Angel almost forgot Xander was in construction. He also wasn't completely sure if he still worked in construction, considering how much time he spent here. "So you can take us there?"

He scoffed. "Us, kemosabe? I don't think you're coming. It's still sunny out, and there's no sewer tunnels up there."

"Damn it!" Kier exclaimed. "Man, sometimes being a vamp is a real drag."

Thrak gargled something incomprehensible, and Rags translated, only slightly more comprehensibly. "e says that's up in the 'ollywoood 'ills, not far from where we just were."

Angel and Helga exchanged a suspicious glance. "Maybe the demon dragon thing didn't come through alone," she said.

"Oh bloody hell," Giles said, heading for his office. "I'm getting a better weapon this time."

"Get me one why don't cha?" Xander said, standing up from the couch and stretching dramatically. "It'll be good for me to move. My butt was getting numb."

Bren stood up, and said, "Yeah, maybe I'll get one as well."

Kier grabbed his arm. "You are _not_ going."

Bren removed his arm from his grasp gently. "I can't just hole up and wait for this to get over with. Besides, Logan will be going with us, and if I'm not safe with him, I'm not safe with anyone."

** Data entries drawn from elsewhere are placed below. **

/-- R433-R439, R472, R473. The model's own: a request block is checked at issue (log 63), the pair lands at every member of the unit (log 97), and what a member other than the first reports in a trap (log 22). -/
def Obligations.HandleOperations : Prop :=
  (∀ i, ∀ vd va : VNum, ∀ look stream : BitVec 4, ∀ tok : BitVec 3, ∀ n, (
      (i = .hnew vd va look stream tok ∧ n = 16) ∨ (i = .hmap vd va look stream tok ∧ n = 24) ∨
      (i = .chkptSave vd va look stream tok ∧ n = 16) ∨ (i = .chkptLoad vd va look stream tok ∧ n = 16) ∨
      (n = 0 ∧ ∃ st, i = .hmigr vd va st look stream tok)) →
    Acts i (fun s x => !x.first || (s.sysRights x.g &&
        (n == 0 || (s.accFlaw x [⟨x.low0, x.g.pairAt va.toNat x.low0, n, false, true, 1, false⟩]).isNone)))
      (fun x u => if x.first then
        let e : Entry := { u.newEntry i x with
          addrs := [(0, x.g.pairAt va.toNat x.low0)]
          maps := match u.hnd? x.key (x.g.pairAt va.toNat x.low0) with
            | some h => [(hndOf (x.g.pairAt va.toNat x.low0), h)]
            | none => [] }
        let r := u.addPendUnit look.toNat (resultRegs vd 2) tok.toNat
        r.2.putEntry x.key stream.toNat { e with id := r.2.nextId, pend := r.1 } else u)) ∧
  (∀ vd va : VNum, ∀ look stream : BitVec 4, ∀ tok : BitVec 3, Acts (.hrevoke vd va look stream tok) (fun s x => !x.first || s.sysRights x.g) fun x u =>
    if x.first then
      let n := hndOf (x.g.pairAt va.toNat x.low0)
      let e : Entry := { u.newEntry (.hrevoke vd va look stream tok) x with addrs := [(0, x.g.pairAt va.toNat x.low0)] }
      let put : State → Entry → State := fun v e =>
        (v.addPendUnit look.toNat (resultRegs vd 2) tok.toNat).2.putEntry x.key stream.toNat
          { e with id := (v.addPendUnit look.toNat (resultRegs vd 2) tok.toNat).2.nextId
                   pend := (v.addPendUnit look.toNat (resultRegs vd 2) tok.toNat).1 }
      match if n < 0xFFF000 then Tab.find? (u.part (u.partOf x.g)).handles n else none with
      | none => put u { e with maps := [] }
      | some h => put ((u.updPart (u.partOf x.g) fun p => { p with handles := Tab.del p.handles n }).dropStack (u.partOf x.g) h)
          { e with maps := [(n, h)] }
    else u) ∧
  (∀ s i, ∀ vd va : VNum, ∀ look stream : BitVec 4, ∀ tok : BitVec 3, (i = .hnew vd va look stream tok ∨ i = .hmap vd va look stream tok ∨
      i = .chkptSave vd va look stream tok ∨ i = .chkptLoad vd va look stream tok ∨ i = .hrevoke vd va look stream tok ∨
      ∃ st, i = .hmigr vd va st look stream tok) → issues i s = true → (∀ x ∈ s.seats 0, x.first = true → s.sysRights x.g = false) →
    Traps i s (((s.seats 0).filter (·.first)).map fun x => (x.key, flaw 0x11 1 x.act))) ∧
  (∀ s core ctx key g st e, st < 16 → s.keyOf core ctx = some key → s.gang? key = some g → g.stream st = e :: (g.stream st).tail →
    g.gated e = false → (s.hops.all fun o => o.gang != key || o.entry.id != e.id) = true →
    (∀ m, m ≠ st → ∀ y ∈ (g.stream m).head?, y.id ≠ e.id) →
    (∀ vd va look str tok, e.instr = .hnew vd va look str tok → let pno := s.partOf g
      let b := s.blockWords pno core e 2
      ∃ t, exec (.handleOpComplete core ctx e.id) s = .next t ∧
        t = (((s.updGang key fun g => g.popHead st).performHnew pno core (b.getD 0 0#64) (b.getD 1 0#64)).1).land key e.pend
          (outWord vd.toNat ((s.updGang key fun g => g.popHead st).performHnew pno core (b.getD 0 0#64) (b.getD 1 0#64)).2)) ∧
    (∀ vd va stack look str tok h, e.instr = .hmigr vd va stack look str tok → let a := (Tab.find? e.addrs 0).getD 0#64
      isMappable (hndOf a) = true → Tab.find? e.maps (hndOf a) = some h → attrSpace h.attr = 0 → offOf a < attrBytes h.attr →
      (∀ m ∈ s.moving, m.1 ≠ h.phys (offOf a) / 65536) → s.stackOf (h.phys (offOf a) / 65536) ≠ stack.toNat →
      s.freePiece? s.allHeld stack.toNat 0 ≠ none → ∃ t, exec (.handleOpComplete core ctx e.id) s = .next t ∧ t.mem = s.mem ∧
        t.moving = s.moving ++ [(h.phys (offOf a) / 65536, stack.toNat)] ∧
        t.hops = s.hops ++ [⟨key, s.partOf g, e, 0#64, none, h.phys (offOf a) / 65536⟩])) ∧
  (∀ (s : State) pno core attr want h ps, s.attrOk pno core attr = true → attrSpace attr = 0 → attrTso attr = false →
    (attrLinear attr = true ∨ (fieldOf attr 0 24 + 1) % 8 = 0) → fieldOf want 24 40 = 0 →
    (s.heldPieces pno).length + (fieldOf attr 0 24 + 1) ≤ fieldOf ((s.part pno).word 6) 0 32 → s.wantHandle pno want = some h →
    s.takePieces (attrLinear attr) (fieldOf attr 48 3) (fieldOf attr 0 24 + 1) = some ps →
    ∃ t, s.performHnew pno core attr want = (t, BitVec.ofNat 64 (h % 2 ^ 24 * 2 ^ 40)) ∧
      Tab.find? (t.part pno).handles h = some ⟨attr ||| BitVec.ofNat 64 (2 ^ 63), ps, 0⟩ ∧ (∀ n, n ≠ pno → t.part n = s.part n) ∧
      (Memory.wf s.mem = true → ∀ q p a, q < 5 → p ∈ ps → p < 2 ^ 23 → a < 65536 → Memory.get t.mem (q * 2 ^ 39 + p * 65536 + a) = 0#8) ∧
      ∀ a, (∀ q p, q < 5 → p ∈ ps → p < 2 ^ 23 → a / 65536 ≠ q * 2 ^ 23 + p) → a < 2 ^ 39 → Memory.get t.mem a = Memory.get s.mem a) ∧
  (∀ s core ctx key g o vd va look str tok n h, s.keyOf core ctx = some key → s.gang? key = some g →
    s.hops.find? (fun x => x.gang == key && x.entry.id == o.entry.id) = some o → o.entry.instr = .hrevoke vd va look str tok →
    o.handle = some (n, h) → s.mapInUse o.pno n h o.entry.id = false → ∃ t, exec (.handleOpComplete core ctx o.entry.id) s = .next t ∧
      t = State.land { s with hops := s.hops.filter fun x => x.entry.id != o.entry.id } o.gang o.entry.pend (outWord vd.toNat 0#64)) ∧
  (∀ s core ctx key g o vd va stack look str tok m, s.keyOf core ctx = some key → s.gang? key = some g →
    s.hops.find? (fun x => x.gang == key && x.entry.id == o.entry.id) = some o → o.entry.instr = .hmigr vd va stack look str tok →
    s.moving.find? (fun x => x.1 == o.target) = some m → s.stackBusy o.target = false → s.stackOf m.1 ≠ m.2 →
    Tab.rising s.pieceStack = true → ∃ t, exec (.handleOpComplete core ctx o.entry.id) s = .next t ∧ t.mem = s.mem ∧ t.stackOf o.target = m.2 ∧
      t.moving = (s.moving.filter fun x => x.1 != o.target) ∧ t.hops = s.hops.filter fun x => x.entry.id != o.entry.id) ∧
  (∀ (s : State) o h off n block, Memory.wf s.mem = true → ∀ k, k < 65536 * n →
    Memory.get (s.chkptCopy o false h off n block).mem (2 ^ 46 + block * 65536 + k) =
      s.readCell o.pno (quarterOf (coreOf o.gang)) h.cls (h.phys (off + k))) ∧
  (∀ s core ctx key g o vd va look str tok, s.keyOf core ctx = some key → s.gang? key = some g →
    s.hops.find? (fun x => x.gang == key && x.entry.id == o.entry.id) = some o → o.entry.instr = .chkptSave vd va look str tok →
    o.target ≠ 0 → s.opDrained (coreOf o.gang) 11 o.entry.id = true → ∃ t, exec (.handleOpComplete core ctx o.entry.id) s = .next t ∧
      t.hops = (s.hops.filter fun x => x.entry.id != o.entry.id))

That was an excellent point, and even though Kier clearly didn't like that, he accepted that with a heavy sigh. "I expect you to call me and let me know what's going on."

Bren gave him a weak smile and a reassuring squeeze on the arm. "Right away, I promise."

"I'll go get Logan outta the shower," Helga said, heading into the back rooms.

"We don't have time for any fun stuff," Marc shouted after her. He stood up as well, and turned to Angel. "You guys think you can hold down the fort? I'm itching for some action myself."

Angel sighed, not really looking forward to spending such quality alone time with Kier, but not really having a choice in the matter. They couldn't go outside, and if there were no sewer tunnels up there, they were completely screwed. Kier was right - sometimes being a vampire really sucked. No pun intended. "I think we'll manage."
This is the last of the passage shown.